Cork'd: Building a Social Network for Wine Lovers

Background:
A website dedicated to wine lovers, Cork’d was launched in 2006. It provided wine lovers a place to rate and review wines and wineries to promote their wines through advertisements. Subsequently, Cork’d was owned by Gary Vaynerchuck, a loyal Cork’d advertiser. Vayenerchuck had a passion for wines. He was one of the first retailers to sell wine on the internet. His video blogs were quite a hit and he had a dedicated fan following. He was dubbed as “wine social media guru”. Vaynerchuck met Lindsay Ronga, at that time an MBA student at Harvard, and invited her to join Cork’d. Ronga moved on to be the CEO of Cork’d and was tasked to create the new Cork’d site, re-launch it, and build a social media strategy that would connect the organization's mission and new goals with the new features in the site and other social media.

Social Media Strategy:

Ronga created a social media strategy to match the new image of Cork’d. Several of the components of the social media strategy are identified below as per the table shown below:

Goals
  • Profit
  • Complement wine retail business
  • Wine education

Roles and responsibilities

Roles and responsibilities were limited to few people considering that the staff consisted of only two people (Ronda and a full-time developer). They were in charge of monitoring the site, making changes, and being responsive to the users. Vaynerchuck played the role of the advisor and promoter. Five interns were also hired for a short duration.

Products
  • Relaunch Cork’d -with improved features and pricing structures.
  • Self sustaining model, by earning revenue from wineries.
  • Free individual user accounts and paid account for wineries,
  • Platform for wineries and wine lovers
  • No advertisements
Audience
  • Wine lovers
  • Wineries
Tactics  

For the success of the new version it was necessary that more and more wineries sign up for the paid accounts. Cork’d strategy was to attract large number of individual users to the website, who could interact with the paid wineries. This would be a good marketing place for wineries and they would readily sign up for paid accounts. This two-sided network would provide benefits for both sides; that is, an increase in one type of users would lead to an increase in the other type. Accordingly, the content creation strategy was designed.

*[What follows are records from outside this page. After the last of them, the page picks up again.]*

/-! ### `setAux` -/

@[simp] theorem setAux_regs (k : Nat) (v : Aux) : (c.setAux k v).regs = c.regs := rfl
@[simp] theorem setAux_fuseDue (k : Nat) (v : Aux) : (c.setAux k v).fuseDue = c.fuseDue := rfl
@[simp] theorem setAux_resp (k : Nat) (v : Aux) : (c.setAux k v).resp = c.resp := rfl
@[simp] theorem setAux_drawn (k : Nat) (v : Aux) : (c.setAux k v).drawn = c.drawn := rfl
@[simp] theorem setAux_mem (k : Nat) (v : Aux) : (c.setAux k v).mem = c.mem := rfl
@[simp] theorem setAux_lost (k : Nat) (v : Aux) : (c.setAux k v).lost = c.lost := rfl
@[simp] theorem setAux_ecc (k : Nat) (v : Aux) : (c.setAux k v).ecc = c.ecc := rfl
@[simp] theorem setAux_tags (k : Nat) (v : Aux) : (c.setAux k v).tags = c.tags := rfl
@[simp] theorem setAux_ddr (k : Nat) (v : Aux) : (c.setAux k v).ddr = c.ddr := rfl
@[simp] theorem setAux_ddrLost (k : Nat) (v : Aux) : (c.setAux k v).ddrLost = c.ddrLost := rfl
@[simp] theorem setAux_image (k : Nat) (v : Aux) : (c.setAux k v).image = c.image := rfl
@[simp] theorem setAux_tick (k : Nat) (v : Aux) : (c.setAux k v).tick = c.tick := rfl
@[simp] theorem setAux_cores (k : Nat) (v : Aux) : (c.setAux k v).cores = c.cores := rfl
@[simp] theorem setAux_shadow (k : Nat) (v : Aux) : (c.setAux k v).shadow = c.shadow := rfl
@[simp] theorem setAux_strm (k : Nat) (v : Aux) : (c.setAux k v).strm = c.strm := rfl
@[simp] theorem setAux_pan (k : Nat) (v : Aux) : (c.setAux k v).pan = c.pan := rfl
@[simp] theorem setAux_spare (k : Nat) (v : Aux) : (c.setAux k v).spare = c.spare := rfl
@[simp] theorem setAux_mbWake (k : Nat) (v : Aux) : (c.setAux k v).mbWake = c.mbWake := rfl
@[simp] theorem setAux_tlk (k : Nat) (v : Aux) : (c.setAux k v).tlk = c.tlk := rfl
@[simp] theorem setAux_sap (k : Nat) (v : Aux) : (c.setAux k v).sap = c.sap := rfl
@[simp] theorem setAux_asrc (k : Nat) (v : Aux) : (c.setAux k v).asrc = c.asrc := rfl
@[simp] theorem setAux_rtr (k : Nat) (v : Aux) : (c.setAux k v).rtr = c.rtr := rfl
@[simp] theorem setAux_clk (k : Nat) (v : Aux) : (c.setAux k v).clk = c.clk := rfl
@[simp] theorem setAux_sense (k : Nat) (v : Aux) : (c.setAux k v).sense = c.sense := rfl
@[simp] theorem setAux_act (k : Nat) (v : Aux) : (c.setAux k v).act = c.act := rfl
@[simp] theorem setAux_usb (k : Nat) (v : Aux) : (c.setAux k v).usb = c.usb := rfl
@[simp] theorem setAux_midi (k : Nat) (v : Aux) : (c.setAux k v).midi = c.midi := rfl
@[simp] theorem setAux_flash (k : Nat) (v : Aux) : (c.setAux k v).flash = c.flash := rfl
@[simp] theorem setAux_sec (k : Nat) (v : Aux) : (c.setAux k v).sec = c.sec := rfl
@[simp] theorem setAux_pmu (k : Nat) (v : Aux) : (c.setAux k v).pmu = c.pmu := rfl
@[simp] theorem setAux_irq (k : Nat) (v : Aux) : (c.setAux k v).irq = c.irq := rfl
@[simp] theorem setAux_ndo (k : Nat) (v : Aux) : (c.setAux k v).ndo = c.ndo := rfl
@[simp] theorem setAux_scrub (k : Nat) (v : Aux) : (c.setAux k v).scrub = c.scrub := rfl
@[simp] theorem setAux_reg (k : Nat) (v : Aux) (j : Nat) : (c.setAux k v).reg j = c.reg j := rfl
@[simp] theorem setAux_fld (k : Nat) (v : Aux) (g : Field) : (c.setAux k v).fld g = c.fld g := rfl
@[simp] theorem setAux_bit (k : Nat) (v : Aux) (g : Field) : (c.setAux k v).bit g = c.bit g := rfl
@[simp] theorem setAux_core (k : Nat) (v : Aux) (j : Nat) : (c.setAux k v).core j = c.core j := rfl

/-! ### `modAux` -/

@[simp] theorem modAux_regs (k : Nat) (f : Aux → Aux) : (c.modAux k f).regs = c.regs := rfl
@[simp] theorem modAux_fuseDue (k : Nat) (f : Aux → Aux) : (c.modAux k f).fuseDue = c.fuseDue := rfl
@[simp] theorem modAux_resp (k : Nat) (f : Aux → Aux) : (c.modAux k f).resp = c.resp := rfl
@[simp] theorem modAux_drawn (k : Nat) (f : Aux → Aux) : (c.modAux k f).drawn = c.drawn := rfl
@[simp] theorem modAux_mem (k : Nat) (f : Aux → Aux) : (c.modAux k f).mem = c.mem := rfl
@[simp] theorem modAux_lost (k : Nat) (f : Aux → Aux) : (c.modAux k f).lost = c.lost := rfl
@[simp] theorem modAux_ecc (k : Nat) (f : Aux → Aux) : (c.modAux k f).ecc = c.ecc := rfl
@[simp] theorem modAux_tags (k : Nat) (f : Aux → Aux) : (c.modAux k f).tags = c.tags := rfl
@[simp] theorem modAux_ddr (k : Nat) (f : Aux → Aux) : (c.modAux k f).ddr = c.ddr := rfl
@[simp] theorem modAux_ddrLost (k : Nat) (f : Aux → Aux) : (c.modAux k f).ddrLost = c.ddrLost := rfl
@[simp] theorem modAux_image (k : Nat) (f : Aux → Aux) : (c.modAux k f).image = c.image := rfl
@[simp] theorem modAux_tick (k : Nat) (f : Aux → Aux) : (c.modAux k f).tick = c.tick := rfl
@[simp] theorem modAux_cores (k : Nat) (f : Aux → Aux) : (c.modAux k f).cores = c.cores := rfl
@[simp] theorem modAux_shadow (k : Nat) (f : Aux → Aux) : (c.modAux k f).shadow = c.shadow := rfl
@[simp] theorem modAux_strm (k : Nat) (f : Aux → Aux) : (c.modAux k f).strm = c.strm := rfl
@[simp] theorem modAux_pan (k : Nat) (f : Aux → Aux) : (c.modAux k f).pan = c.pan := rfl
@[simp] theorem modAux_spare (k : Nat) (f : Aux → Aux) : (c.modAux k f).spare = c.spare := rfl
@[simp] theorem modAux_mbWake (k : Nat) (f : Aux → Aux) : (c.modAux k f).mbWake = c.mbWake := rfl
@[simp] theorem modAux_tlk (k : Nat) (f : Aux → Aux) : (c.modAux k f).tlk = c.tlk := rfl
@[simp] theorem modAux_sap (k : Nat) (f : Aux → Aux) : (c.modAux k f).sap = c.sap := rfl
@[simp] theorem modAux_asrc (k : Nat) (f : Aux → Aux) : (c.modAux k f).asrc = c.asrc := rfl
@[simp] theorem modAux_rtr (k : Nat) (f : Aux → Aux) : (c.modAux k f).rtr = c.rtr := rfl
@[simp] theorem modAux_clk (k : Nat) (f : Aux → Aux) : (c.modAux k f).clk = c.clk := rfl
@[simp] theorem modAux_sense (k : Nat) (f : Aux → Aux) : (c.modAux k f).sense = c.sense := rfl
@[simp] theorem modAux_act (k : Nat) (f : Aux → Aux) : (c.modAux k f).act = c.act := rfl
@[simp] theorem modAux_usb (k : Nat) (f : Aux → Aux) : (c.modAux k f).usb = c.usb := rfl
@[simp] theorem modAux_midi (k : Nat) (f : Aux → Aux) : (c.modAux k f).midi = c.midi := rfl
@[simp] theorem modAux_flash (k : Nat) (f : Aux → Aux) : (c.modAux k f).flash = c.flash := rfl
@[simp] theorem modAux_sec (k : Nat) (f : Aux → Aux) : (c.modAux k f).sec = c.sec := rfl
@[simp] theorem modAux_pmu (k : Nat) (f : Aux → Aux) : (c.modAux k f).pmu = c.pmu := rfl
@[simp] theorem modAux_irq (k : Nat) (f : Aux → Aux) : (c.modAux k f).irq = c.irq := rfl
@[simp] theorem modAux_ndo (k : Nat) (f : Aux → Aux) : (c.modAux k f).ndo = c.ndo := rfl
@[simp] theorem modAux_scrub (k : Nat) (f : Aux → Aux) : (c.modAux k f).scrub = c.scrub := rfl
@[simp] theorem modAux_reg (k : Nat) (f : Aux → Aux) (j : Nat) : (c.modAux k f).reg j = c.reg j := rfl
@[simp] theorem modAux_fld (k : Nat) (f : Aux → Aux) (g : Field) : (c.modAux k f).fld g = c.fld g := rfl
@[simp] theorem modAux_bit (k : Nat) (f : Aux → Aux) (g : Field) : (c.modAux k f).bit g = c.bit g := rfl
@[simp] theorem modAux_core (k : Nat) (f : Aux → Aux) (j : Nat) : (c.modAux k f).core j = c.core j := rfl

/-! ### `setByte` -/

@[simp] theorem setByte_regs (a : Nat) (b : Byte) : (c.setByte a b).regs = c.regs := rfl
@[simp] theorem setByte_fuseDue (a : Nat) (b : Byte) : (c.setByte a b).fuseDue = c.fuseDue := rfl
@[simp] theorem setByte_resp (a : Nat) (b : Byte) : (c.setByte a b).resp = c.resp := rfl
@[simp] theorem setByte_drawn (a : Nat) (b : Byte) : (c.setByte a b).drawn = c.drawn := rfl
@[simp] theorem setByte_lost (a : Nat) (b : Byte) : (c.setByte a b).lost = c.lost := rfl
@[simp] theorem setByte_ecc (a : Nat) (b : Byte) : (c.setByte a b).ecc = c.ecc := rfl
@[simp] theorem setByte_tags (a : Nat) (b : Byte) : (c.setByte a b).tags = c.tags := rfl
@[simp] theorem setByte_ddr (a : Nat) (b : Byte) : (c.setByte a b).ddr = c.ddr := rfl
@[simp] theorem setByte_ddrLost (a : Nat) (b : Byte) : (c.setByte a b).ddrLost = c.ddrLost := rfl
@[simp] theorem setByte_image (a : Nat) (b : Byte) : (c.setByte a b).image = c.image := rfl
@[simp] theorem setByte_tick (a : Nat) (b : Byte) : (c.setByte a b).tick = c.tick := rfl
@[simp] theorem setByte_cores (a : Nat) (b : Byte) : (c.setByte a b).cores = c.cores := rfl
@[simp] theorem setByte_aux (a : Nat) (b : Byte) : (c.setByte a b).aux = c.aux := rfl
@[simp] theorem setByte_shadow (a : Nat) (b : Byte) : (c.setByte a b).shadow = c.shadow := rfl
@[simp] theorem setByte_strm (a : Nat) (b : Byte) : (c.setByte a b).strm = c.strm := rfl
@[simp] theorem setByte_pan (a : Nat) (b : Byte) : (c.setByte a b).pan = c.pan := rfl
@[simp] theorem setByte_spare (a : Nat) (b : Byte) : (c.setByte a b).spare = c.spare := rfl
@[simp] theorem setByte_mbWake (a : Nat) (b : Byte) : (c.setByte a b).mbWake = c.mbWake := rfl
@[simp] theorem setByte_tlk (a : Nat) (b : Byte) : (c.setByte a b).tlk = c.tlk := rfl
@[simp] theorem setByte_sap (a : Nat) (b : Byte) : (c.setByte a b).sap = c.sap := rfl
@[simp] theorem setByte_asrc (a : Nat) (b : Byte) : (c.setByte a b).asrc = c.asrc := rfl
@[simp] theorem setByte_rtr (a : Nat) (b : Byte) : (c.setByte a b).rtr = c.rtr := rfl
@[simp] theorem setByte_clk (a : Nat) (b : Byte) : (c.setByte a b).clk = c.clk := rfl
@[simp] theorem setByte_sense (a : Nat) (b : Byte) : (c.setByte a b).sense = c.sense := rfl
@[simp] theorem setByte_act (a : Nat) (b : Byte) : (c.setByte a b).act = c.act := rfl
@[simp] theorem setByte_usb (a : Nat) (b : Byte) : (c.setByte a b).usb = c.usb := rfl
@[simp] theorem setByte_midi (a : Nat) (b : Byte) : (c.setByte a b).midi = c.midi := rfl
@[simp] theorem setByte_flash (a : Nat) (b : Byte) : (c.setByte a b).flash = c.flash := rfl
@[simp] theorem setByte_sec (a : Nat) (b : Byte) : (c.setByte a b).sec = c.sec := rfl
@[simp] theorem setByte_pmu (a : Nat) (b : Byte) : (c.setByte a b).pmu = c.pmu := rfl
@[simp] theorem setByte_irq (a : Nat) (b : Byte) : (c.setByte a b).irq = c.irq := rfl
@[simp] theorem setByte_ndo (a : Nat) (b : Byte) : (c.setByte a b).ndo = c.ndo := rfl
@[simp] theorem setByte_scrub (a : Nat) (b : Byte) : (c.setByte a b).scrub = c.scrub := rfl
@[simp] theorem setByte_reg (a : Nat) (b : Byte) (j : Nat) : (c.setByte a b).reg j = c.reg j := rfl
@[simp] theorem setByte_fld (a : Nat) (b : Byte) (g : Field) : (c.setByte a b).fld g = c.fld g := rfl
@[simp] theorem setByte_bit (a : Nat) (b : Byte) (g : Field) : (c.setByte a b).bit g = c.bit g := rfl
@[simp] theorem setByte_core (a : Nat) (b : Byte) (j : Nat) : (c.setByte a b).core j = c.core j := rfl
@[simp] theorem setByte_auxOf (a : Nat) (b : Byte) (j : Nat) : (c.setByte a b).auxOf j = c.auxOf j := rfl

The main features of the strategy were:
  • Maximum outreach to wine lovers/consumers. This will also help in retail business of Vayenchurk.
  • To attract wineries to the paid account - to generate revenue for Cork’d.
  • Bridging gap between wineries and consumers.
To achieve these goals, Cork’d strategy was twofold:
(i)      To connect more and more wine lovers/consumers and provide them a platform for sharing.
They offered a system that allowed for two-sided networking where both individual users and wineries provided benefits to one another.
  • Users had access to wineries pages and could shop, reviews that and have direct contact with their favorite wineries
  • Wineries could communicate with their loyal buyers as well as possible consumers. Further, through reviews, they were able to better understand consumer preferences.
  • Users communicated with users, considering that most of the content is user-generated, on topics such as wine education
Strategy to Attract New Individual Users:
  • New users can sign with their Facebook ID through Facebook Connect.
  • By searching for wine related tweets, interns find and correspond with users indicated an interest in wine.
  • Reach to the old users extensive use of  twitter account of Vayenchuk (posts three times a week)
  • Use of Wine Library TV - link provided  to Cork’d after each tasting episode for individuals to post review of the wine just discussed.
  • Individuals could upload profiles, interact with other users, and choose friends (drinking buddies)
  • Link their Cork’d profiles to their facebook and twitter accounts
  • Can become fans of a wine, winery or grape
  • Incentives to keep the new users engaged:
·        Use of ‘newbie badge’
·        Launching a contest to win a trip
·        Ensure freshness of the content  (new articles)
·        Licensing the content to other websites 

Strategy to Attract Wineries to the Paid Account:
  • Wineries could maintain profile pages where they could post information, provide link to their own websites, and interact directly with devotees of the wines.
  • Featured winery on home page
  • Featured wine from verified wineries
  • Weekly newsletter - published interviews of verified wine owners
  • Bare bone page for those wineries not having paid account
(ii)  To create interesting content so that the users are kept engaged and they keep coming back to the site .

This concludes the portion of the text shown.